+++ DATASET

-- ==== Sys2Proof/Machine/Power.lean ====
section
/-!
DEFINITION. Panel power sequencing (chapter 9): the four power requests, the three step expiries, the loss of
power-good, and the supply warning.
-/

namespace Sys2Proof.Machine

open Sys2Proof

/-! ### The power requests (R141) -/

/-- The state and marks an OK reply carries (R141). -/
def Power.reply (w : Power) : PowerReply :=
  { state := w.state, stopPending := w.stopPending, offPending := w.offPending }

/-- Checks 1 and 2 of R141: the panel named, or the refusal. -/
def powerTarget (q : Port) (panel : Nat) : Except Answer Panel :=
  match panelOf panel with
  | none => .error (refuse .badParam)
  | some p => if q = .media ∧ p = .cluster then .error (refuse .notPermitted) else .ok p

/-- A step-time field: 0 keeps the present time (R142). -/
def stepTime (field present : Nat) : Nat := if field = 0 then present else field

/-- The step times after a PANEL_ON with these fields (R142). -/
def StepTimes.given (tA tB tC : Nat) (t : StepTimes) : StepTimes :=
  { tA := stepTime tA t.tA, tB := stepTime tB t.tB, tC := stepTime tC t.tC }

/-- A PANEL_ON in OFF, from a port or as an autostart (R142, R176). -/
def turnOn (p : Panel) (tA tB tC : Nat) (s : State) : State :=
  let times := (s.panel p).power.times.given tA tB tC
  postPanelState p .off .request
    (s.updPower p fun w =>
      { w with
        times := times
        logicEn := true
        state := .ramp
        step := some { step := .gateWait, deadline := s.count.after (times.tA * Config.tuPerMs) } })

/-- PANEL_ON (R141, R142). A step-time field is a byte; one above 255 cannot be sent, and would be BAD_PARAM (log
entry 9). -/
def servePanelOn (q : Port) (panel tA tB tC : Nat) (s : State) : State × Answer :=
  match powerTarget q panel with
  | .error a => (s, a)
  | .ok p =>
    if 255 < tA ∨ 255 < tB ∨ 255 < tC then (s, refuse .badParam)
    else if (s.panel p).power.state ≠ .off then (s, refuse .wrongState)
    else
      let s1 := turnOn p tA tB tC s
      (s1, accept (.power (s1.panel p).power.reply))

/-- PANEL_ON (R142). -/
def execPanelOn (q : Port) (tag : Byte) (panel tA tB tC : Nat) (s : State) : Host.Outcome State Fault Refusal :=
  .next (takeRequest q tag 0x14 (servePanelOn q panel tA tB tC) s)

/-- PANEL_START (R141, R144); the reply also carries the length of frame 0. -/
def servePanelStart (q : Port) (panel : Nat) (s : State) : State × Answer :=
  match powerTarget q panel with
  | .error a => (s, a)
  | .ok p =>
    if (s.panel p).power.state ≠ .ready then (s, refuse .wrongState)
    else
      let s1 := startScanning p s
      (s1, accept (.panelStart (s1.panel p).power.reply (s1.panel p).frame.length))

/-- PANEL_START (R144). -/
def execPanelStart (q : Port) (tag : Byte) (panel : Nat) (s : State) : Host.Outcome State Fault Refusal :=
  .next (takeRequest q tag 0x15 (servePanelStart q panel) s)

/-- A PANEL_STOP in SCANNING: the backlight goes off and the stop is pending; nothing changes when it already is
(R145). -/
def stopPanel (p : Panel) (s : State) : State :=
  if (s.panel p).power.stopPending then s
  else
    (s.updDimmer p Dimmer.switchOff).updPower p fun w => { w with stopPending := true }

/-- PANEL_STOP (R141, R145). -/
def servePanelStop (q : Port) (panel : Nat) (s : State) : State × Answer :=
  match powerTarget q panel with
  | .error a => (s, a)
  | .ok p =>
    if (s.panel p).power.state ≠ .scanning then (s, refuse .wrongState)
    else
      let s1 := stopPanel p s
      (s1, accept (.power (s1.panel p).power.reply))

/-- PANEL_STOP (R145). -/
def execPanelStop (q : Port) (tag : Byte) (panel : Nat) (s : State) : Host.Outcome State Fault Refusal :=
  .next (takeRequest q tag 0x16 (servePanelStop q panel) s)

/-- A PANEL_OFF by power state (R146). -/
def offPanel (p : Panel) (s : State) : State :=
  match (s.panel p).power.state with
  | .off => s
  | .drain => s
  | .ramp => enterDrain p .request s
  | .ready => enterDrain p .request s
  | .scanning => (stopPanel p s).updPower p fun w => { w with offPending := true }

/-- PANEL_OFF (R141, R146): it is taken in every power state. -/
def servePanelOff (q : Port) (panel : Nat) (s : State) : State × Answer :=
  match powerTarget q panel with
  | .error a => (s, a)
  | .ok p =>
    let s1 := offPanel p s
    (s1, accept (.power (s1.panel p).power.reply))

/-- PANEL_OFF (R146). -/
def execPanelOff (q : Port) (tag : Byte) (panel : Nat) (s : State) : Host.Outcome State Fault Refusal :=
  .next (takeRequest q tag 0x17 (servePanelOff q panel) s)

/-! ### The timed steps (R142, R147) -/

/-- The timed step in progress is `k` and its deadline is this instant. -/
def State.stepDue (s : State) (p : Panel) (k : PowerStep) : Bool :=
  (s.panel p).power.step == some { step := k, deadline := s.count }

/-- GATE_WAIT expires: GATE_EN rises and SETTLE starts (R142). -/
def endGateWait (p : Panel) (s : State) : State :=
  s.updPower p fun w =>
    { w with
      gateEn := true
      step := some { step := .settle, deadline := s.count.after (w.times.tB * Config.tuPerMs) } }

/-- GATE_WAIT_EXPIRY (R142). -/
def execGateWaitExpiry (p : Panel) (s : State) : Host.Outcome State Fault Refusal :=
  .next (unlessReset s fun s => if s.stepDue p .gateWait then endGateWait p s else s)

/-- The panel reaches READY; with its autostart mark set it starts scanning at once (R142, R176). -/
def reachReady (p : Panel) (s : State) : State :=
  let s1 := postPanelState p .ramp .stepDone (s.updPower p fun w => { w with state := .ready, step := none })
  if (s.panel p).power.autostart then startScanning p s1 else s1

/-- SETTLE expires with power-good at this level (R142, R143). -/
def endSettle (p : Panel) (powerGood : Bool) (s : State) : State :=
  let s1 := s.updPower p fun w => { w with powerGood := powerGood }
  if powerGood then reachReady p s1 else enterDrain p .powerAbsent (setPowerCause s1)

/-- SETTLE_EXPIRY: the sequencer reads the power-good input, which stands at `powerGood` (R142; log entry 12). -/
def execSettleExpiry (p : Panel) (powerGood : Bool) (s : State) : Host.Outcome State Fault Refusal :=
  .next (unlessReset s fun s => if s.stepDue p .settle then endSettle p powerGood s else s)

/-- DISCHARGE expires: LOGIC_EN falls and the panel is OFF (R147). -/
def endDischarge (p : Panel) (s : State) : State :=
  postPanelState p .drain .stepDone
    (s.updPower p fun w => { w with logicEn := false, state := .off, step := none })

/-- DISCHARGE_EXPIRY (R147). -/
def execDischargeExpiry (p : Panel) (s : State) : Host.Outcome State Fault Refusal :=
  .next (unlessReset s fun s => if s.stepDue p .discharge then endDischarge p s else s)

/-! ### Loss of power-good (R143) -/

/-- A loss of power-good in READY or SCANNING (R143). -/
def losePower (p : Panel) (s : State) : State :=
  let s1 := if s.scanning p then abandonScan p s else s
  enterDrain p .powerLost (setPowerCause s1)

/-- The power-good input is watched in READY and SCANNING (R143). -/
def State.watchesPower (s : State) (p : Panel) : Bool :=
  (s.panel p).power.state == .ready || (s.panel p).power.state == .scanning

/-- POWER_GOOD_LOSS: the input is low; a loss in READY and SCANNING, ignored elsewhere (R142, R143). The level of the
input itself follows the pin in a reset too (log entry 11). -/
def execPowerGoodLoss (p : Panel) (s : State) : Host.Outcome State Fault Refusal :=
  let s1 := s.updPower p fun w => { w with powerGood := false }
  .next (unlessReset s1 fun s => if s.watchesPower p then losePower p s else s)

/-! ### Supply warning (R149, R112) -/

/-- The SUPPLY_WARNING notice (R149). -/
def State.supplyNotice (s : State) (level : Bool) : Notice :=
  deviceNotice
    (.supplyWarning level s.cluster.power.state s.cluster.frame.number s.centre.power.state s.centre.frame.number)

/-- Supply-hold begins: the dimmers act at once, and both ports are told (R112, R149). -/
def beginHold (s : State) : State :=
  let s1 := capPanel .centre (capPanel .cluster { s with supply := { s.supply with hold := true } })
  postBoth (s.supplyNotice true) s1

/-- Supply-hold ends: both ports are told (R113, R149). -/
def endHold (s : State) : State :=
  postBoth (s.supplyNotice false) { s with supply := { s.supply with hold := false } }

/-- SUPPLY_WARNING_ASSERT: the input is asserted; supply-hold begins at the edge (R149). In a reset the input alone
moves, and the flag takes its level at the release. -/
def execSupplyWarningAssert (s : State) : Host.Outcome State Fault Refusal :=
  let s1 := { s with supply := { s.supply with warningPin := true } }
  .next (unlessReset s1 fun s => if s.supply.hold then s else beginHold s)

/-- SUPPLY_WARNING_RELEASE: the input is released; supply-hold ends at the edge (R149). -/
def execSupplyWarningRelease (s : State) : Host.Outcome State Fault Refusal :=
  let s1 := { s with supply := { s.supply with warningPin := false } }
  .next (unlessReset s1 fun s => if s.supply.hold then endHold s else s)

end Sys2Proof.Machine
end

++++++

WHAT THE TASK ASKS:
Would you please copy exactly the part of the entries above that begins at the line containing "times := times" and ends at the line containing "let s1 := startScanning p s", both lines included?

FINAL ANSWER:
        times := times
        logicEn := true
        state := .ramp
        step := some { step := .gateWait, deadline := s.count.after (times.tA * Config.tuPerMs) } })

/-- PANEL_ON (R141, R142). A step-time field is a byte; one above 255 cannot be sent, and would be BAD_PARAM (log
entry 9). -/
def servePanelOn (q : Port) (panel tA tB tC : Nat) (s : State) : State × Answer :=
  match powerTarget q panel with
  | .error a => (s, a)
  | .ok p =>
    if 255 < tA ∨ 255 < tB ∨ 255 < tC then (s, refuse .badParam)
    else if (s.panel p).power.state ≠ .off then (s, refuse .wrongState)
    else
      let s1 := turnOn p tA tB tC s
      (s1, accept (.power (s1.panel p).power.reply))

/-- PANEL_ON (R142). -/
def execPanelOn (q : Port) (tag : Byte) (panel tA tB tC : Nat) (s : State) : Host.Outcome State Fault Refusal :=
  .next (takeRequest q tag 0x14 (servePanelOn q panel tA tB tC) s)

/-- PANEL_START (R141, R144); the reply also carries the length of frame 0. -/
def servePanelStart (q : Port) (panel : Nat) (s : State) : State × Answer :=
  match powerTarget q panel with
  | .error a => (s, a)
  | .ok p =>
    if (s.panel p).power.state ≠ .ready then (s, refuse .wrongState)
    else
      let s1 := startScanning p s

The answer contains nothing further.